• **DATA FOR THIS TASK**

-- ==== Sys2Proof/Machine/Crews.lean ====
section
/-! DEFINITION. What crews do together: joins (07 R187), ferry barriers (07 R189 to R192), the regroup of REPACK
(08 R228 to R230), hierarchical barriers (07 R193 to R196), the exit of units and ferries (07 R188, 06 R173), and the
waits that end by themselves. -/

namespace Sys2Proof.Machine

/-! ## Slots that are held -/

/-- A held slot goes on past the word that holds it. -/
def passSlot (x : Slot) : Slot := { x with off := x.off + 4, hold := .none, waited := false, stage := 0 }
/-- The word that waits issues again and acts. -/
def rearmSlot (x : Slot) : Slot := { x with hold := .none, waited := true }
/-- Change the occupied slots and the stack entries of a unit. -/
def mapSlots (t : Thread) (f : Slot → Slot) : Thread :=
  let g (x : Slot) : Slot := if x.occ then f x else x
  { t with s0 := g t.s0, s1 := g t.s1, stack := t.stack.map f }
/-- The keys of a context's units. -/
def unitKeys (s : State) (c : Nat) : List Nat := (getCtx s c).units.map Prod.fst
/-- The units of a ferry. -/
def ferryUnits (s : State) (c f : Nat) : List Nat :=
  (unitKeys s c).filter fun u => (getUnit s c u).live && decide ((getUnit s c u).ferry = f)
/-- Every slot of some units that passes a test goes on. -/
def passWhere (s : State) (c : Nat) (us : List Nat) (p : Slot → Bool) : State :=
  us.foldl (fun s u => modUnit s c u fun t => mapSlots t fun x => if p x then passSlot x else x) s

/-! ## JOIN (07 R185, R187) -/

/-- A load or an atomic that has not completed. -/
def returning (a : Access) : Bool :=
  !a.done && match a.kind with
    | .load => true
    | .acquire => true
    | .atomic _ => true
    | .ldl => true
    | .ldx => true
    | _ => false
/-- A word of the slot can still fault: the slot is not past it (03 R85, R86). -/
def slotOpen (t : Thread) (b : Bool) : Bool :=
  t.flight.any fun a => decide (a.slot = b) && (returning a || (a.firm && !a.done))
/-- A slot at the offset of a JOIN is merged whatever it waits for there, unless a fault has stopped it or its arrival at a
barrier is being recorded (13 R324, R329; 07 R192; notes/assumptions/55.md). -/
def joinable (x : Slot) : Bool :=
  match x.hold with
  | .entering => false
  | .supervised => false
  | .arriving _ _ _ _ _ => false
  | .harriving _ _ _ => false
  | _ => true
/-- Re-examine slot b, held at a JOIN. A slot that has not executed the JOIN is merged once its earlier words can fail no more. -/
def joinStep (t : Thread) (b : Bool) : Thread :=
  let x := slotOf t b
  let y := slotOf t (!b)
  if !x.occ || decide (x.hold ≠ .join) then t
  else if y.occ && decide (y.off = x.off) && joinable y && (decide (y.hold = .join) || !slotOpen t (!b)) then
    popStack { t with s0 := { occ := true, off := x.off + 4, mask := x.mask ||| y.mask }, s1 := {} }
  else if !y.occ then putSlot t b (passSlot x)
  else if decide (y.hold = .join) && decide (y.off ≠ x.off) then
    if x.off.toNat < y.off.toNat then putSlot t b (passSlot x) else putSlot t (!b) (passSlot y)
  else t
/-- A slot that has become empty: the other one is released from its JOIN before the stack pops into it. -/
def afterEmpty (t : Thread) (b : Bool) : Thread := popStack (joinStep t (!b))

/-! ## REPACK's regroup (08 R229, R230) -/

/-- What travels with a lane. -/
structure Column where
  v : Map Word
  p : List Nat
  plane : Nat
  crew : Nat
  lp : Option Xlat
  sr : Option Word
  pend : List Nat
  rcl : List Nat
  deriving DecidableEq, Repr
---
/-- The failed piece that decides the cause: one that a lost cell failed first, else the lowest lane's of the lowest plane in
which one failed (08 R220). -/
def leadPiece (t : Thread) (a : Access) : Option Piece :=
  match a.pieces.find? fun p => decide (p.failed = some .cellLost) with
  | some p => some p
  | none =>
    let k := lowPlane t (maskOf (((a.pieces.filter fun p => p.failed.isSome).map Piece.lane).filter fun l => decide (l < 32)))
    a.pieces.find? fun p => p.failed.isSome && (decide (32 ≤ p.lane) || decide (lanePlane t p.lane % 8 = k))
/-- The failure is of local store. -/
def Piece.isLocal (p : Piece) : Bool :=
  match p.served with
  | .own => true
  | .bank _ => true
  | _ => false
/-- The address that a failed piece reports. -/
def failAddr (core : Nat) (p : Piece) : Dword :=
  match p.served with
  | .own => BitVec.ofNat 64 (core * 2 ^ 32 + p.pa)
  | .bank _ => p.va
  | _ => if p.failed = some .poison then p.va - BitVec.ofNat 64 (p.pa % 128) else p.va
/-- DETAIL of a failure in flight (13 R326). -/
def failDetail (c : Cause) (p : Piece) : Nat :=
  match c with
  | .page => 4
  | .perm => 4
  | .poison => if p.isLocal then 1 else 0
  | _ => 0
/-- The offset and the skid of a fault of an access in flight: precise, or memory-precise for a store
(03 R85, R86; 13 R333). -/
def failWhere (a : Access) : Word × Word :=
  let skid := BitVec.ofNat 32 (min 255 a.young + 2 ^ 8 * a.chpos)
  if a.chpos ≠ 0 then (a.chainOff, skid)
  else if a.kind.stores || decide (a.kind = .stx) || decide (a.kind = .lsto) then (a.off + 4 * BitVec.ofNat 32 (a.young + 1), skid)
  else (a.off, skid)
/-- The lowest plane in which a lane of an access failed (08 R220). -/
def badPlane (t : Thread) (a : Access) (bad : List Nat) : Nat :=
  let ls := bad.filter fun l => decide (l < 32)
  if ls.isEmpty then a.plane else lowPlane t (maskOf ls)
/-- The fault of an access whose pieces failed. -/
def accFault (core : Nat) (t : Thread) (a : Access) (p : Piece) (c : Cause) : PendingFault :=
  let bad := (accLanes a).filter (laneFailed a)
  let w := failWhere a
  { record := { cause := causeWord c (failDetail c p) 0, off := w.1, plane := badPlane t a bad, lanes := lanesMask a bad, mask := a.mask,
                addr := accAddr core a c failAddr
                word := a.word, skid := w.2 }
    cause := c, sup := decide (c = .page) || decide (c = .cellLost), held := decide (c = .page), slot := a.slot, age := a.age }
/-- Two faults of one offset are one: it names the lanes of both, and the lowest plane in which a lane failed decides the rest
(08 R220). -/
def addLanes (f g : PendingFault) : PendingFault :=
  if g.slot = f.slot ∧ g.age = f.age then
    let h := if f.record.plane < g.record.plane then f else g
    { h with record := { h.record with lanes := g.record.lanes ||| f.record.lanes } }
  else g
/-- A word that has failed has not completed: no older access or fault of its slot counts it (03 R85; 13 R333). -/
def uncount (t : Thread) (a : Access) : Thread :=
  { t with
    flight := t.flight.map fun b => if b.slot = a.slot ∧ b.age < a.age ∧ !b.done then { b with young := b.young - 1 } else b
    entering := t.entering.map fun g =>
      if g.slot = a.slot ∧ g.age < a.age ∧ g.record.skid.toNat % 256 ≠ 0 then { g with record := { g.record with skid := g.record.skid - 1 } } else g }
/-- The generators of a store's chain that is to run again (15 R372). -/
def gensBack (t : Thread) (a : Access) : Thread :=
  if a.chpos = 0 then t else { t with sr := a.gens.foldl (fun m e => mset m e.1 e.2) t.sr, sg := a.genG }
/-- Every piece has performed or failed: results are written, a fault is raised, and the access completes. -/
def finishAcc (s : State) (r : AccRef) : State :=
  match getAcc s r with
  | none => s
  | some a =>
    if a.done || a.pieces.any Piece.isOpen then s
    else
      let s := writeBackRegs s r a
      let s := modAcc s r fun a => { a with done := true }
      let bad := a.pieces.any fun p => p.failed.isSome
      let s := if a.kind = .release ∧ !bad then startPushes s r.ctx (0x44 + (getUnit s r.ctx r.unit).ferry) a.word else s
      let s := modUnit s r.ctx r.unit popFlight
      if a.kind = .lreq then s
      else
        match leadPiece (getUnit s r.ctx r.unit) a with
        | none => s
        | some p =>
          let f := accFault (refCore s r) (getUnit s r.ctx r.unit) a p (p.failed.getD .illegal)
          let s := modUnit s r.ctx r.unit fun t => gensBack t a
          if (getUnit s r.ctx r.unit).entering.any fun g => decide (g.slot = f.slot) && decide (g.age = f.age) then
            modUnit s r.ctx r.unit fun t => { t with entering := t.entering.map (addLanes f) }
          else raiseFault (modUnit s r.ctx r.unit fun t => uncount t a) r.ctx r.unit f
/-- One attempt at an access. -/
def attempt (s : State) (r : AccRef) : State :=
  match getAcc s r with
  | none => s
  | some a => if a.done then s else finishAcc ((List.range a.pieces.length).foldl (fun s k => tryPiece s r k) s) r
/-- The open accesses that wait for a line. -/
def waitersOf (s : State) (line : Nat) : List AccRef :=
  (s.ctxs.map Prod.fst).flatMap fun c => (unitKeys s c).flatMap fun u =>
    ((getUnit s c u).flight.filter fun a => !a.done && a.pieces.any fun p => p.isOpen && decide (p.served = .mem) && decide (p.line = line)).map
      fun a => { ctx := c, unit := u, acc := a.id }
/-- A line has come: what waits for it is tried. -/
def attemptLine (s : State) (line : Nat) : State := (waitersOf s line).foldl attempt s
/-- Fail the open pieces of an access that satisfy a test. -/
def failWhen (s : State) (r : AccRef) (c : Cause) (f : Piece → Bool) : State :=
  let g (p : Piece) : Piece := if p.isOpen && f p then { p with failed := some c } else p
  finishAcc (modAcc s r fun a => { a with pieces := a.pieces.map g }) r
==
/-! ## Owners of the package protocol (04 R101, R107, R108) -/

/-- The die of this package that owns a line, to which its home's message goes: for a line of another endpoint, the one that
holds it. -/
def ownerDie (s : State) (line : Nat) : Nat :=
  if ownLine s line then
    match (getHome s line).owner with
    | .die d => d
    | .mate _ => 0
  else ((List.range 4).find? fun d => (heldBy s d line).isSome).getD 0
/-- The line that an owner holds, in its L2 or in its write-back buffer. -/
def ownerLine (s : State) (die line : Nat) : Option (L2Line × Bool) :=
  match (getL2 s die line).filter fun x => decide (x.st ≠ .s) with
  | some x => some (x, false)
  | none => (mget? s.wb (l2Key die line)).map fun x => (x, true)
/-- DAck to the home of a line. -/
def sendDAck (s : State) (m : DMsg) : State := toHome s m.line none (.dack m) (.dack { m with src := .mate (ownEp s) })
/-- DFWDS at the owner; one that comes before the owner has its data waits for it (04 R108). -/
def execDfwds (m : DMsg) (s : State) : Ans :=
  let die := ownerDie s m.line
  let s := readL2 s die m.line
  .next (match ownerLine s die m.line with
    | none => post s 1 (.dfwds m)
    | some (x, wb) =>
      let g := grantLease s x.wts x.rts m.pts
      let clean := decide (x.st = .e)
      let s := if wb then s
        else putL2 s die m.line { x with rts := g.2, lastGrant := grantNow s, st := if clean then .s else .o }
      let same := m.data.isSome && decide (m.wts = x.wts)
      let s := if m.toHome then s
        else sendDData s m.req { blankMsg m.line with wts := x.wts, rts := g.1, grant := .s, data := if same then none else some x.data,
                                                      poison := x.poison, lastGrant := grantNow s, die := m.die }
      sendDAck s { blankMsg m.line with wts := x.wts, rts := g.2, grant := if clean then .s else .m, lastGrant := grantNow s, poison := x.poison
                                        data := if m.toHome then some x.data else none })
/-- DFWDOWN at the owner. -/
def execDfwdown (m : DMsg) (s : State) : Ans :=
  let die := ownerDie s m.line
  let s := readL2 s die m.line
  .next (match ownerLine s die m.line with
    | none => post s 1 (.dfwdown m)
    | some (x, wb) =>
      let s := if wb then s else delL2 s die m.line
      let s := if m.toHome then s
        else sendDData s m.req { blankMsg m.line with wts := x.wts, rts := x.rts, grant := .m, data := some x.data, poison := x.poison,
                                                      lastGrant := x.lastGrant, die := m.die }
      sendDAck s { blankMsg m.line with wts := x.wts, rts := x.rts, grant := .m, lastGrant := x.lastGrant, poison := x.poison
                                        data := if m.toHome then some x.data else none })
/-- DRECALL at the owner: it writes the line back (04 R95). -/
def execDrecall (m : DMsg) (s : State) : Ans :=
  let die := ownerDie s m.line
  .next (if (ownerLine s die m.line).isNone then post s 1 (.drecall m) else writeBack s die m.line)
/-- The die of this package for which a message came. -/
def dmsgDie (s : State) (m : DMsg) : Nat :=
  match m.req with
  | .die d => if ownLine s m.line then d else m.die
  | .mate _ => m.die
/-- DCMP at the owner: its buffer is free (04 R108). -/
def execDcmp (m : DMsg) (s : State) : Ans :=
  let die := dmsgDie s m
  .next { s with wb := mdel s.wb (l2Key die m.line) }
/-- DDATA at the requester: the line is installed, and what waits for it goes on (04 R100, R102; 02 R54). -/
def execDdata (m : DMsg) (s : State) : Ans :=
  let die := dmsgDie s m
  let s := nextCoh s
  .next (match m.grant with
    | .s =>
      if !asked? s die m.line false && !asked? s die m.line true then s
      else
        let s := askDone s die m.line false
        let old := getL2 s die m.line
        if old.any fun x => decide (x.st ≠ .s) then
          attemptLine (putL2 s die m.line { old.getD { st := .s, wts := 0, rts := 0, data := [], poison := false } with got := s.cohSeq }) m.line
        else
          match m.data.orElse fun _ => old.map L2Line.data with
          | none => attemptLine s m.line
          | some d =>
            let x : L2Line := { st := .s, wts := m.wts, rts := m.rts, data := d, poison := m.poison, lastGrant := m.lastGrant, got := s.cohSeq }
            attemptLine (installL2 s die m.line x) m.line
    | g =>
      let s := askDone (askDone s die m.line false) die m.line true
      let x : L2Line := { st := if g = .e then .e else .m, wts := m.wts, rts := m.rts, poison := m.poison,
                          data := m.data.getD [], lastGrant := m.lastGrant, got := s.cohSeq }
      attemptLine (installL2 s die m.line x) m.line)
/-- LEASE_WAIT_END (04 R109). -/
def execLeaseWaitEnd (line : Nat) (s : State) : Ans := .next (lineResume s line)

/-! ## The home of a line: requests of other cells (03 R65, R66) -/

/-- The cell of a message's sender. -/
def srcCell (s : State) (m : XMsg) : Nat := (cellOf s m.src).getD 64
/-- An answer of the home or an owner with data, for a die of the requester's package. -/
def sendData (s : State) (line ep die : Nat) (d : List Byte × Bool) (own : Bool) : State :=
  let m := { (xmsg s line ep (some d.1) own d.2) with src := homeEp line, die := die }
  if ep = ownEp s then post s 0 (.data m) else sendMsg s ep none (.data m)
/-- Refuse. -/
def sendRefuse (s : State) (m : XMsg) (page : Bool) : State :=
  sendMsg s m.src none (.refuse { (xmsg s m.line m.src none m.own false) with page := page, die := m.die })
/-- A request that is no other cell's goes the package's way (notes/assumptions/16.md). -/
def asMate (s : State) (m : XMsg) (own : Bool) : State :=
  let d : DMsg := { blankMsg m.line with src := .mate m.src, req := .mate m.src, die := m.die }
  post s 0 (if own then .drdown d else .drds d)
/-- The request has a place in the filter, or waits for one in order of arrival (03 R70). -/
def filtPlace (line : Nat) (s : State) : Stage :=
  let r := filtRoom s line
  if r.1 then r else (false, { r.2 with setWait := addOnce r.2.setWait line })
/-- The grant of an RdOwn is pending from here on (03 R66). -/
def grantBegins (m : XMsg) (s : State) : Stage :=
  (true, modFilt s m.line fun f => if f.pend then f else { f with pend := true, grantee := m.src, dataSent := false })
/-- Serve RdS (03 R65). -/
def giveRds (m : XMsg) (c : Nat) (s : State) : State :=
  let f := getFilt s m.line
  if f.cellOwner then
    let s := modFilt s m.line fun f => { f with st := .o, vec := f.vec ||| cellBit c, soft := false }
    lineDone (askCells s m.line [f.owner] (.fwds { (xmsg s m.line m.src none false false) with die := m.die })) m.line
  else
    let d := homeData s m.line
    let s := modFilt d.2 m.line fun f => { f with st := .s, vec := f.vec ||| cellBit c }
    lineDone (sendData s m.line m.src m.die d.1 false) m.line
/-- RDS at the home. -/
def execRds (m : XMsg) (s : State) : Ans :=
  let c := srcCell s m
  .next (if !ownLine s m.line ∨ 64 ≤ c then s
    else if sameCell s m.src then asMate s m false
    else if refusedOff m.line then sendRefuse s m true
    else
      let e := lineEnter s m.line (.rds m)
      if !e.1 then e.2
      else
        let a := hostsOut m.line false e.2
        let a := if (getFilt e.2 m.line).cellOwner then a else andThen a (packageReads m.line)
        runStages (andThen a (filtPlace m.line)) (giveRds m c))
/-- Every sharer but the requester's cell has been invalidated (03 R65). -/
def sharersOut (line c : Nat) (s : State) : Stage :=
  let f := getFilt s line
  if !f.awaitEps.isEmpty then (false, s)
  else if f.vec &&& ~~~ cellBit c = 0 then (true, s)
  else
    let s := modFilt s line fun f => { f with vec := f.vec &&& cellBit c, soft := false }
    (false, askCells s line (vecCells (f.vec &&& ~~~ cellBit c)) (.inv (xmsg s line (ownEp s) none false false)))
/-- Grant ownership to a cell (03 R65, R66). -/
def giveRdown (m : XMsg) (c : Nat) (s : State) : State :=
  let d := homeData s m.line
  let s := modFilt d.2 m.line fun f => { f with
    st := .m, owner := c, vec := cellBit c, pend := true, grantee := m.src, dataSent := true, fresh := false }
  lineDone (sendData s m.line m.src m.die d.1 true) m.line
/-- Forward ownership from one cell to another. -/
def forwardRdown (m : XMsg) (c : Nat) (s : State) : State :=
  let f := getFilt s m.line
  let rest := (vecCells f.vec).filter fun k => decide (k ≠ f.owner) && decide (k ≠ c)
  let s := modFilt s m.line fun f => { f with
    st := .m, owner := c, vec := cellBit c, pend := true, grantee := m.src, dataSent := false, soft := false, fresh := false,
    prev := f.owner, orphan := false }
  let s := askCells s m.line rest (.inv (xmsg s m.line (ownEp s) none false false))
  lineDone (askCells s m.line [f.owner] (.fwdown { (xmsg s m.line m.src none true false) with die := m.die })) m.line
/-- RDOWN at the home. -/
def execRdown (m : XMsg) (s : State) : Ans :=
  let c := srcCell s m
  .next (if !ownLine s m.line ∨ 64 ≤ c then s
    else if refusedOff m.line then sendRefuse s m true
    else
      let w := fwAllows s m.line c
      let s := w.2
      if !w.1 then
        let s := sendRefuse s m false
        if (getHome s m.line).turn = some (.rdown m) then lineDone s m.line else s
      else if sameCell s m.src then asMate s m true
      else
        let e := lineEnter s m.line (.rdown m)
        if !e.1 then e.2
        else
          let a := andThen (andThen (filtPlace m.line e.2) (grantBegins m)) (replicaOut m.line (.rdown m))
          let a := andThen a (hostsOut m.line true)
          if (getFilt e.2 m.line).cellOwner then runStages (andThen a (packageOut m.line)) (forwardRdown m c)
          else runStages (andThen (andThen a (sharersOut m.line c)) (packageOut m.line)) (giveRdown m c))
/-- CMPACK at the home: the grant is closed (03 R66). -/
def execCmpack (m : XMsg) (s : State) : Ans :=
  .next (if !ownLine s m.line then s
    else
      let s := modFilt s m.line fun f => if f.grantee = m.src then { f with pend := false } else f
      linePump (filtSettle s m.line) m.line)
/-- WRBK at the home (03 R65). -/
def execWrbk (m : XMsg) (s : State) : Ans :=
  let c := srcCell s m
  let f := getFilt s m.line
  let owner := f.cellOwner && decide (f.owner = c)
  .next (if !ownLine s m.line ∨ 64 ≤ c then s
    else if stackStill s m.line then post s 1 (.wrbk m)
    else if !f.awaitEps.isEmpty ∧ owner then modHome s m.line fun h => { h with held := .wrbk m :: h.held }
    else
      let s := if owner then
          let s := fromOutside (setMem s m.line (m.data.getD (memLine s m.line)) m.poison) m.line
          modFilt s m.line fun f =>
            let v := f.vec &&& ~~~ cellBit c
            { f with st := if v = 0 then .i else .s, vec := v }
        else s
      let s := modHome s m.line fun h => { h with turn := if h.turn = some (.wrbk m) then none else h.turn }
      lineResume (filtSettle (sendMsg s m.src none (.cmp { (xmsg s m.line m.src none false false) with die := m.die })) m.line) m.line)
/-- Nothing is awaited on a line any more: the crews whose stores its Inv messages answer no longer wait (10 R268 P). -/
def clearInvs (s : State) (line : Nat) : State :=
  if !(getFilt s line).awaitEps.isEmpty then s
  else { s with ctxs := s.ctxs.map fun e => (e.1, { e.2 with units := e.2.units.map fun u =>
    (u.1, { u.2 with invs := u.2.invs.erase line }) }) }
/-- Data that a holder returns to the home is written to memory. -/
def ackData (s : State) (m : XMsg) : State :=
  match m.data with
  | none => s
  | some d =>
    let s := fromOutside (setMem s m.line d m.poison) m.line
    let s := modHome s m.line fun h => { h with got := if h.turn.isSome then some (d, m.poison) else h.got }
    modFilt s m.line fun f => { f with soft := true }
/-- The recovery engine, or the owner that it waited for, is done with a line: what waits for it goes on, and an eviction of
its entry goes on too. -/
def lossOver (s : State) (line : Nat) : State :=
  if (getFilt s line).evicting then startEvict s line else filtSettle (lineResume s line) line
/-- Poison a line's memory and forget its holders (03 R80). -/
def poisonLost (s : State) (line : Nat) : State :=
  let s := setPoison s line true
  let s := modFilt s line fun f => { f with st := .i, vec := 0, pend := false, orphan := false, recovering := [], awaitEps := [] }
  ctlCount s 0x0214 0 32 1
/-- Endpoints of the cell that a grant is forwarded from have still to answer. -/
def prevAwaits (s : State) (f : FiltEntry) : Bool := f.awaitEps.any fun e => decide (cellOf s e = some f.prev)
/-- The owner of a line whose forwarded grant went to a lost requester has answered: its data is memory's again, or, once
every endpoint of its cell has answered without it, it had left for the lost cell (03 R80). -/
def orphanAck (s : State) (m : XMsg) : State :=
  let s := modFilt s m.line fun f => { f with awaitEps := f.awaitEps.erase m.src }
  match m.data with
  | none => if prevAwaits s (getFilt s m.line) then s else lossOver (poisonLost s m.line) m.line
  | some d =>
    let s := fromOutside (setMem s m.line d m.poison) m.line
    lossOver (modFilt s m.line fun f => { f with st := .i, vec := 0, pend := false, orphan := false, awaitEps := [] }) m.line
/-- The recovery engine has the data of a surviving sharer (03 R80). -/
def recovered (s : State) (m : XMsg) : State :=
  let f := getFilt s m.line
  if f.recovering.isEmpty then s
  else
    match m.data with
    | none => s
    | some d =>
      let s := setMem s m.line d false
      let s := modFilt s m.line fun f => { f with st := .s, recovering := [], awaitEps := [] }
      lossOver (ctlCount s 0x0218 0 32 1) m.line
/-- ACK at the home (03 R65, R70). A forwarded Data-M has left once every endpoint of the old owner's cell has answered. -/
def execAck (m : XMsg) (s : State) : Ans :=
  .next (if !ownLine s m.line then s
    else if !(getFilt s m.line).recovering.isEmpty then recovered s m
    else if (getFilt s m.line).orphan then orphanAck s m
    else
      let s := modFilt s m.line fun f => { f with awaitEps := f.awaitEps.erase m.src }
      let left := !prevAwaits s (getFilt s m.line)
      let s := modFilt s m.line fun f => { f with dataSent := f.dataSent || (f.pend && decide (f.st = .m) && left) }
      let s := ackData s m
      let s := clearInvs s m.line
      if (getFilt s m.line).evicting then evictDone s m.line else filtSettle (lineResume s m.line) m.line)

• **YOUR TASK**
The required output is the stretch of entries above from the line containing "def accFault (core" through the line containing "def gensBack (t", reproduced exactly.

• **YOUR RESPONSE**
def accFault (core : Nat) (t : Thread) (a : Access) (p : Piece) (c : Cause) : PendingFault :=
  let bad := (accLanes a).filter (laneFailed a)
  let w := failWhere a
  { record := { cause := causeWord c (failDetail c p) 0, off := w.1, plane := badPlane t a bad, lanes := lanesMask a bad, mask := a.mask,
                addr := accAddr core a c failAddr
                word := a.word, skid := w.2 }
    cause := c, sup := decide (c = .page) || decide (c = .cellLost), held := decide (c = .page), slot := a.slot, age := a.age }
/-- Two faults of one offset are one: it names the lanes of both, and the lowest plane in which a lane failed decides the rest
(08 R220). -/
def addLanes (f g : PendingFault) : PendingFault :=
  if g.slot = f.slot ∧ g.age = f.age then
    let h := if f.record.plane < g.record.plane then f else g
    { h with record := { h.record with lanes := g.record.lanes ||| f.record.lanes } }
  else g
/-- A word that has failed has not completed: no older access or fault of its slot counts it (03 R85; 13 R333). -/
def uncount (t : Thread) (a : Access) : Thread :=
  { t with
    flight := t.flight.map fun b => if b.slot = a.slot ∧ b.age < a.age ∧ !b.done then { b with young := b.young - 1 } else b
    entering := t.entering.map fun g =>
      if g.slot = a.slot ∧ g.age < a.age ∧ g.record.skid.toNat % 256 ≠ 0 then { g with record := { g.record with skid := g.record.skid - 1 } } else g }
/-- The generators of a store's chain that is to run again (15 R372). -/
def gensBack (t : Thread) (a : Access) : Thread :=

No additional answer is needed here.